### What this task involves
Write out exactly what each line says, starting with the first line below and ending on the one with "let bound := (List.range".

### Data excerpts
-- ==== Sys2Proof/Machine/Ready.lean ====
section
/-! DEFINITION. Machine/Ready.lean: the requests for a device state (R30 to R32, R590), the checks at the request for READY, and what
entering each state does. -/

namespace Sys2Proof.Machine

/-! ## The checks at the request for READY (R26, R28, R30 and the rules of each chapter) -/

/-- The axes configured. -/
def Dev.configuredAxes (d : Dev) : List Nat := (List.range 128).filter d.configured

/-- No number stands twice in a list. -/
def distinct {α : Type} [BEq α] : List α → Bool
  | [] => true
  | a :: t => !t.contains a && distinct t

/-- The enabled rings meet their delays and bounds (R26, R194, R205). -/
def Dev.ringsOk (d : Dev) : Bool :=
  [0, 1].all (fun r => !d.ringEnabled r || (!bit (d.obj (Obj.RING_STATUS r)) 4 && !bit (d.obj (Obj.RING_STATUS r)) 5))

/-- An AXIS_SLOT names a present position and a local axis the node has (R222). -/
def Dev.slotPresent (d : Dev) (s : Nat × Nat × Nat) : Bool :=
  match (d.ring s.1).node s.2.1 with
  | some n => decide (s.2.2 < n.axes)
  | none => false

/-- Every axis is bound as R222 requires. -/
def Dev.slotsOk (d : Dev) : Bool :=
  let bound := (List.range 128).filterMap d.axisSlot
  distinct bound && bound.all d.slotPresent && d.configuredAxes.all (fun n => (d.axisSlot n).isSome)

/-- The pool's reserves and caps (R219). -/
def Dev.poolOk (d : Dev) : Bool :=
  decide (sumOf ((List.range 7).map (fun c => d.obj (Obj.POOL_RESERVE c))) ≤ 2048) &&
    (List.range 7).all (fun c => decide (d.obj (Obj.POOL_RESERVE c) ≤ d.obj (Obj.POOL_CAP c)) && decide (d.obj (Obj.POOL_CAP c) ≤ 2048))

/-- SPECULATE of a context (R232, R365). -/
def Dev.speculateOk (d : Dev) (c : Nat) : Bool :=
  let s := d.obj (Obj.SPECULATE c)
  if 128 ≤ c then s == 0 else s != 1 || bit (d.domFlags (d.domOf c)) 0

/-- STRUCTURE, dividers and set-point source of an axis (R264, R265) (DEDUCED, log entry 32). -/
def Dev.structureOk (d : Dev) (n : Nat) : Bool :=
  let s := d.obj (Obj.STRUCTURE n)
  let src := d.obj (Obj.SETPOINT_SOURCE n)
  let permitted := match s with
    | 1 => src == 2
    | 2 => src ≤ 2
    | 3 => src != 2
    | _ => true
  decide (d.obj (Obj.SPEED_DIV n) ≤ d.obj (Obj.POSITION_DIV n)) && permitted && !(s == 16 && d.domOf n == 0)

/-- The sense port an axis takes its set-point from. -/
def Dev.analoguePort (d : Dev) (n : Nat) : Option Nat :=
  if d.obj (Obj.SETPOINT_SOURCE n) = 2 then some (d.obj (Obj.SETPOINT_PORT n)) else none

/-- Analogue set-points take ports of their own (R284). -/
def Dev.analogueOk (d : Dev) : Bool :=
  let l := d.configuredAxes.filterMap d.analoguePort
  distinct l && l.all (fun p => !d.gfOwns p)

/-- No two limit loops of an axis name one slot (R270). -/
def Dev.loopsOk (d : Dev) (n : Nat) : Bool :=
  distinct (((List.range 6).map (fun i => d.obj (Obj.LIM_GROUP n (i + 1)))).filter (fun g => g != 0))

/-- The Q-filter's gain is at most 1 (R280): from the three held values. -/
def qFilterOk (q0 q1 q2 : Int) : Bool := decide (absI q0 + 2 * absI q1 + 2 * absI q2 ≤ 8388608)

/-- The repetitive controller of an axis (R276, R280). -/
def Dev.rcOk (d : Dev) (n : Nat) : Bool :=
  qFilterOk (d.objI 24 (Obj.RC_Q0 n)) (d.objI 24 (Obj.RC_Q1 n)) (d.objI 24 (Obj.RC_Q2 n)) &&
    (d.obj (Obj.RC_MODE n) == 0 ||
      (decide (d.obj (Obj.RC_LENGTH n) ≤ d.obj (Obj.RC_PERIOD n)) && d.obj (Obj.STRUCTURE n) != 1))

/-- MD_MAX lies within M_MAX (R268). -/
def Dev.modOk (d : Dev) (n : Nat) : Bool := decide (d.objI 24 (Obj.MD_MAX n) ≤ d.objI 24 (Obj.M_MAX n))

/-- The axis that an axis's gear follows. -/
def Dev.masterAxis (d : Dev) (n : Nat) : Option Nat :=
  if d.obj (Obj.MASTER_KIND n) = 2 ∨ d.obj (Obj.MASTER_KIND n) = 3 then some (d.obj (Obj.MASTER_INDEX n)) else none

/-- Following the masters from an axis ends within k steps. -/
def Dev.mastersEnd (d : Dev) : Nat → Nat → Bool
  | 0, _ => false
  | k + 1, n => match d.masterAxis n with
    | none => true
    | some m => d.mastersEnd k m

/-- The gear of an axis (R348). -/
def Dev.gearOk (d : Dev) (n : Nat) : Bool :=
  let i := d.obj (Obj.MASTER_INDEX n)
  let master := match d.obj (Obj.MASTER_KIND n) with
    | 1 => i < 8 && d.obj (Obj.PI_MODE i) != 0
    | 2 => i < 128 && d.configured i
    | 3 => i < 128 && d.configured i
    | _ => true
  master && d.mastersEnd 129 n && d.obj (Obj.GEAR_DEN n) != 0 && d.obj (Obj.STAGED_DEN n) != 0

/-- A speed lies within the rate of every pulse output that names the axis (R358). -/
def Dev.pulseRateOk (d : Dev) (n vmax : Nat) : Bool :=
  (List.range 8).all (fun o =>
    let mode := d.obj (Obj.PO_MODE o)
    d.obj (Obj.PO_AXIS o) != n || mode == 0 || decide (vmax ≤ if mode = 1 then 4000000 else 8000000))

/-- I_PEAK stands 0.1 per unit above I_LIM (R388): from the two held values (DEDUCED, log entry 32). -/
def peakOk (peak lim : Int) : Bool := decide (lim + 419430 ≤ peak)

/-- The slots of the grid-former (R370). -/
def Dev.bridgesOk (d : Dev) : Bool :=
  let n := d.obj Obj.GF_BRIDGES
  let used := (List.range 16).filter (fun s => decide (s % 4 < n))
  let ports := used.map (fun s => d.obj (Obj.HB_PORT s))
  ports.all (fun p => p < 20 && decide (d.objI 24 Obj.GF_DUTY_MAX ≤ (d.dutyLimits p).2)) && distinct ports &&
    (List.range 16).all (fun s => decide (s % 4 < n) || d.obj (Obj.HB_PORT s) == 255)

/-- The grid-former's configuration (R364, R369, R370, R280, R388) (DEDUCED, log entry 32). -/
def Dev.gfOk (d : Dev) : Bool :=
  !d.objB Obj.GF_ENABLE ||
    (d.configured 128 && d.obj Obj.GF_SENSE_USE &&& 0x1F7 == 0x1F7 && d.bridgesOk)

/-- DUTY_FLOOR lies below DUTY_CEILING on every enabled port (R410). -/
def Dev.dutyOk (d : Dev) : Bool :=
  (List.range 20).all (fun n => decide ((d.dutyLimits n).1 < (d.dutyLimits n).2))

/-- Everything but discovery that the request for READY requires (DEDUCED, log entry 32). -/
def Dev.readyOk (d : Dev) : Bool :=
  let axes := d.configuredAxes
  d.ringsOk && d.slotsOk && d.poolOk && (List.range 136).all (fun c => !d.configured c || d.speculateOk c)
    && axes.all (fun n => d.structureOk n && d.loopsOk n && d.gearOk n && d.pulseRateOk n (d.obj (Obj.VMAX n)))
    && (List.range 128).all (fun n => d.modOk n && d.rcOk n) && d.analogueOk && d.gfOk && d.dutyOk
    && qFilterOk (d.objI 24 (Obj.GF_RC_Q 0)) (d.objI 24 (Obj.GF_RC_Q 1)) (d.objI 24 (Obj.GF_RC_Q 2))
    && peakOk (d.objI 24 Obj.GF_I_PEAK) (d.objI 24 Obj.GF_I_LIM)
    && (List.range 8).all (fun f => d.foldFits f && (d.assign f).isSome)

/-! ## What entering a state does -/

/-- MQ_MAX from M_MAX and MD_MAX (R268). -/
def Dev.showMq (d : Dev) (n : Nat) : Dev :=
  let m := d.objI 24 (Obj.M_MAX n)
  let md := d.objI 24 (Obj.MD_MAX n)
  d.setObj (Obj.MQ_MAX n) (isqrt (m * m - md * md).toNat)

/-- A context at the request for READY: the state of its initial image, with the outputs and publish words last committed; a context bound
to another domain publishes 0 until that domain writes (R253, R317, R323). -/
def Dev.freshContext (d : Dev) (c : Nat) : Dev :=
  let a := d.axis c
  let same := a.dom == d.domOf c
  let isPub := fun k => (List.range 14).any (fun i => k / 256 == Obj.PUBLISH c (0x32 + i) 0 / 256)
  let d : Dev := if same then d else { d with dict := d.dict.filter (fun e => !isPub e.1) }
  d.updAxis c (fun a => { initAxis with published := a.published, counts := a.counts, out := a.out, pub := if same then a.pub else [], dom := d.domOf c })

/-- The assignments put into effect and the folds loaded at the request for READY (R226, R322, R323). -/
def prepare (x : DM) : DM :=
  let d := (List.range 136).foldl (fun d c => if d.configured c then d.freshContext c else d) x.1
  let d := forN 8 (fun f d => match d.assign f with
    | some l => d.install f l
    | none => d) d
  let d := d.configuredAxes.foldl (fun d n => d.showMq n) d.showDutyLimits
  forN 8 (fun f x => loadFold x f) (d, x.2)

/-- Entry to CONFIG: discovery, pair mode, every group in STO (R204, R436, R494); from BOOT the safe connections start, and from another
state they go on (R475, R476). -/
def Dev.enterConfig (d : Dev) : Dev :=
  let start := d.state == stBoot
  let d := (d.goState stConfig).stoAll.pairMode
  let d := forN 2 (fun r d =>
    if !d.ringOpen r then d
    else
      let d := d.setObjBit (Obj.RING_STATUS r) 0 false
      if d.isHead then d.startDiscovery r else d.updRing r (fun g => { g with phase := .off, sending := false, takeover := none })) d
  let d := forN 16 (fun u d => d.updUnit u (fun x => { x with running := false })) d
  if start then d.connsStart else d

/-- Entry to READY. From CONFIG the head starts its drove frames with a new epoch (R213); from SERVICE the split writes are undone
(R571) (DEDUCED, log entry 30). -/
def enterReady (x : DM) : DM :=
  let from_ := x.1.state
  let x := if from_ = stService then splitRestore x else x
  let d := forN 8 (fun f d => d.setObj (Obj.SLACK_MIN f) (2 ^ 32 - 1)) (x.1.goState stReady)
  let d := if from_ = stConfig then
      let d := (d.setObj Obj.QUEUE_PEAK 0).setObj Obj.COPY_PEAK 0
      if d.isHead then
        forN 2 (fun r d => d.updRing r (fun g => { g with sending := d.ringOpen r })) d.raiseEpoch
      else d
    else d
  (d, x.2)

/-- Entry to SERVICE: comparator self-tests on every port, the lane self-test (R419, R571, R573). -/
def Dev.enterService (d : Dev) : Dev :=
  let d := (d.goState stService).splitClear.laneSelftest
  forN 20 (fun n d => if d.testEligible n then d.startTest n else d) d

/-- A transition carried out at its boundary; a SAFE-HOLD cause that arose in the same cycle leaves it to be rejected (R31). -/
def carryOut (x : DM) : DM :=
  let t := if x.1.ctl.causeReq.isSome then Transition.none else x.1.ctl.trans
  let d : Dev := if x.1.ctl.causeReq.isSome then x.1 else { x.1 with ctl := { x.1.ctl with trans := .none } }
  match t with
  | .toConfig => (d.enterConfig, x.2)
  | .toReady => enterReady (d, x.2)
  | .toRun => ({ d.goState stRun with ctl := { d.ctl with enteredRunAt := d.tb.periods } }, x.2)
  | .toService => (d.enterService, x.2)
  | _ => (d, x.2)

/-! ## Requests (R30 to R32) -/

/-- RUN may be left: every axis at standstill with its stage off, the grid-former stopped (R30, R390). At standstill means that its
generator has no motion; the feedback is not looked at (DESIGN CHOICE, log entry 30). -/
def Dev.runStopped (d : Dev) : Bool :=
  (List.range 128).all (fun n => !d.driven n && !(d.gen n).busy) && (d.gfState = gfOff || d.gfState = gfTripped)

/-- SERVICE may be left: no self-test or fuse programming in progress (R30). -/
def Dev.serviceIdle (d : Dev) : Bool :=
  !d.fl.fusing && !d.isl.testing && (List.range 20).all (fun n => d.legState n != 7)

/-- A transition accepted (DEDUCED, log entry 30). -/
def Dev.begin (d : Dev) (t : Transition) : Dev := { d with ctl := { d.ctl with trans := t } }

/-- The ring timing and bounds events of a request for READY that fails on them (R194). -/
def Dev.boundsEvents (d : Dev) : Dev :=
  forN 2 (fun r d =>
    let late := fun (k : Nat) => decide (4500 < d.obj k)
    if !d.ringEnabled r then d
    else
      let d := if late (Obj.SCATTER_EAST r) || late (Obj.GATHER_EAST r) then d.raise 0x32 (r * 256) else d
      if late (Obj.SCATTER_WEST r) || late (Obj.GATHER_WEST r) then d.raise 0x32 (r * 256 + 1) else d) d

/-- The request for READY from CONFIG (R30): discovery first, then the lane self-test and the checks (DEDUCED, log entry 30). -/
def requestReady (x : DM) : DM :=
  let d := x.1
  if !d.discoveryComplete then (d.rejectState 5, x.2)
  else
    let d := d.laneSelftest
    if !d.readyOk then (d.boundsEvents.rejectState 4, x.2)
    else prepare (d.begin .toReady, x.2)

/-- A state request as its write takes effect (R30 to R32, R495) (DEDUCED, log entry 30). -/
def stateRequest (x : DM) (v : Nat) : DM :=
  let d := x.1
  if d.ctl.holding || d.ctl.trans != .none || d.ctl.causeReq.isSome then (d.rejectState 3, x.2)
  else if !d.isHead then (d.rejectState 1, x.2)
  else if d.state = stReady ∧ v = 1 then (d.begin .toConfig, x.2)
  else if d.state = stReady ∧ v = 3 then (d.begin .toRun, x.2)
  else if d.state = stReady ∧ v = 4 then (d.begin .toService, x.2)
  else if d.state = stConfig ∧ v = 2 then requestReady x
  else if d.state = stRun ∧ v = 2 then (if d.runStopped then d.laneSelftest.begin .toReady else d.rejectState 2, x.2)
  else if d.state = stService ∧ v = 2 then (if d.serviceIdle then d.laneSelftest.begin .toReady else d.rejectState 4, x.2)
  else (d.rejectState 1, x.2)

end Sys2Proof.Machine
end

### Exercise answer
-- ==== Sys2Proof/Machine/Ready.lean ====
section
/-! DEFINITION. Machine/Ready.lean: the requests for a device state (R30 to R32, R590), the checks at the request for READY, and what
entering each state does. -/

namespace Sys2Proof.Machine

/-! ## The checks at the request for READY (R26, R28, R30 and the rules of each chapter) -/

/-- The axes configured. -/
def Dev.configuredAxes (d : Dev) : List Nat := (List.range 128).filter d.configured

/-- No number stands twice in a list. -/
def distinct {α : Type} [BEq α] : List α → Bool
  | [] => true
  | a :: t => !t.contains a && distinct t

/-- The enabled rings meet their delays and bounds (R26, R194, R205). -/
def Dev.ringsOk (d : Dev) : Bool :=
  [0, 1].all (fun r => !d.ringEnabled r || (!bit (d.obj (Obj.RING_STATUS r)) 4 && !bit (d.obj (Obj.RING_STATUS r)) 5))

/-- An AXIS_SLOT names a present position and a local axis the node has (R222). -/
def Dev.slotPresent (d : Dev) (s : Nat × Nat × Nat) : Bool :=
  match (d.ring s.1).node s.2.1 with
  | some n => decide (s.2.2 < n.axes)
  | none => false

/-- Every axis is bound as R222 requires. -/
def Dev.slotsOk (d : Dev) : Bool :=
  let bound := (List.range 128).filterMap d.axisSlot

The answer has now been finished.